List all lines of the data that include the string "lowHalf".

**Materials provided**:
-- Opening Marker --

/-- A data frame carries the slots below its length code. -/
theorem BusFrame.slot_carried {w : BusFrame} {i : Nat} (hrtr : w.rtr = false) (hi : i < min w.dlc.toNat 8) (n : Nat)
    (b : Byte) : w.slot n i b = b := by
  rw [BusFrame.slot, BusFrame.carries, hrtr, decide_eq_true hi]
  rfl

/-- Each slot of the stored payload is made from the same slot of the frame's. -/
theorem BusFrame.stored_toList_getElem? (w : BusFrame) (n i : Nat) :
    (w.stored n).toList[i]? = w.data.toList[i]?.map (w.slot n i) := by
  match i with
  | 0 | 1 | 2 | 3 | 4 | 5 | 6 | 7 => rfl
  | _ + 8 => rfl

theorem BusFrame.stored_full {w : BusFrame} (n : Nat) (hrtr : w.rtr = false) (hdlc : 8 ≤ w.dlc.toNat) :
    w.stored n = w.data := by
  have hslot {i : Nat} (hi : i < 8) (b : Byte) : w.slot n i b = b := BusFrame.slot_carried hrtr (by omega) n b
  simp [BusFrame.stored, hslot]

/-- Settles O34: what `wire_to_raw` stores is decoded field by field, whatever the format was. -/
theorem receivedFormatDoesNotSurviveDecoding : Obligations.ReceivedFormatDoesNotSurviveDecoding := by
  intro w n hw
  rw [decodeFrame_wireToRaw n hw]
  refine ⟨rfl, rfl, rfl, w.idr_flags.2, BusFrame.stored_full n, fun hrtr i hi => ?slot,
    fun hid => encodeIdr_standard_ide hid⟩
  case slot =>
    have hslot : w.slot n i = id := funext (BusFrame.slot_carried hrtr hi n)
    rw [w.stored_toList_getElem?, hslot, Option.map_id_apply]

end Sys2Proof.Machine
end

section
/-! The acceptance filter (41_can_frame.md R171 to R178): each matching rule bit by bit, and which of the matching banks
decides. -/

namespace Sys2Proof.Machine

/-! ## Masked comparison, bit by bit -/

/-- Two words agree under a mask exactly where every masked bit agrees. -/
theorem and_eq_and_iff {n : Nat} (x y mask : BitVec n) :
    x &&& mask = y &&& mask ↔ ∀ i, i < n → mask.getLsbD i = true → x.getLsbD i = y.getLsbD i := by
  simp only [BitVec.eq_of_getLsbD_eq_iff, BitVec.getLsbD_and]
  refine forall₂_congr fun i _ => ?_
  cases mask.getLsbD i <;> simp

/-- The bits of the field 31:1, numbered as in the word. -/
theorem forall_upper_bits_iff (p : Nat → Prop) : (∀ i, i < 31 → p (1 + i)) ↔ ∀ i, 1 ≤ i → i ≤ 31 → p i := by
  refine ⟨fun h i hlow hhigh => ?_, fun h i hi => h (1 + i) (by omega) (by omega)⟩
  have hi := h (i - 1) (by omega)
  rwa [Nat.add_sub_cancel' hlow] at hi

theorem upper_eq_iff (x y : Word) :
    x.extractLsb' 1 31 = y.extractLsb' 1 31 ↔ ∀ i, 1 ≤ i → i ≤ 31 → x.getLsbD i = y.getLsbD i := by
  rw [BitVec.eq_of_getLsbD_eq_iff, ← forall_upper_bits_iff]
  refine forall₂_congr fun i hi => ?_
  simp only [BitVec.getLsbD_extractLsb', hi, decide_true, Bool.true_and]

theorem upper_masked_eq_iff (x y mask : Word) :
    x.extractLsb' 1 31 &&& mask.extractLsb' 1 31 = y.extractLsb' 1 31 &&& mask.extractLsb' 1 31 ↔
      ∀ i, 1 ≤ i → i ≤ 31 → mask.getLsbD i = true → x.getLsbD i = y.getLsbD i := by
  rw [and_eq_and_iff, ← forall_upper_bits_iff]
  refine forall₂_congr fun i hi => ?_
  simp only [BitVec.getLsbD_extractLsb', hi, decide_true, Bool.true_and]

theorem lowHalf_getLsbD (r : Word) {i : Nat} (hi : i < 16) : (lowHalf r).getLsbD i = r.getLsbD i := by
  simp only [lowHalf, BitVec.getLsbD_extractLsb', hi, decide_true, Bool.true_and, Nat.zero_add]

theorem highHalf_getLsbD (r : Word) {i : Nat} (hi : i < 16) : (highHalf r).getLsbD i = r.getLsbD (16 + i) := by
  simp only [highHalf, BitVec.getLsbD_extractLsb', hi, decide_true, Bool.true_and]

-- Closing Marker --

**Answer below**:
theorem lowHalf_getLsbD (r : Word) {i : Nat} (hi : i < 16) : (lowHalf r).getLsbD i = r.getLsbD i := by
  simp only [lowHalf, BitVec.getLsbD_extractLsb', hi, decide_true, Bool.true_and, Nat.zero_add]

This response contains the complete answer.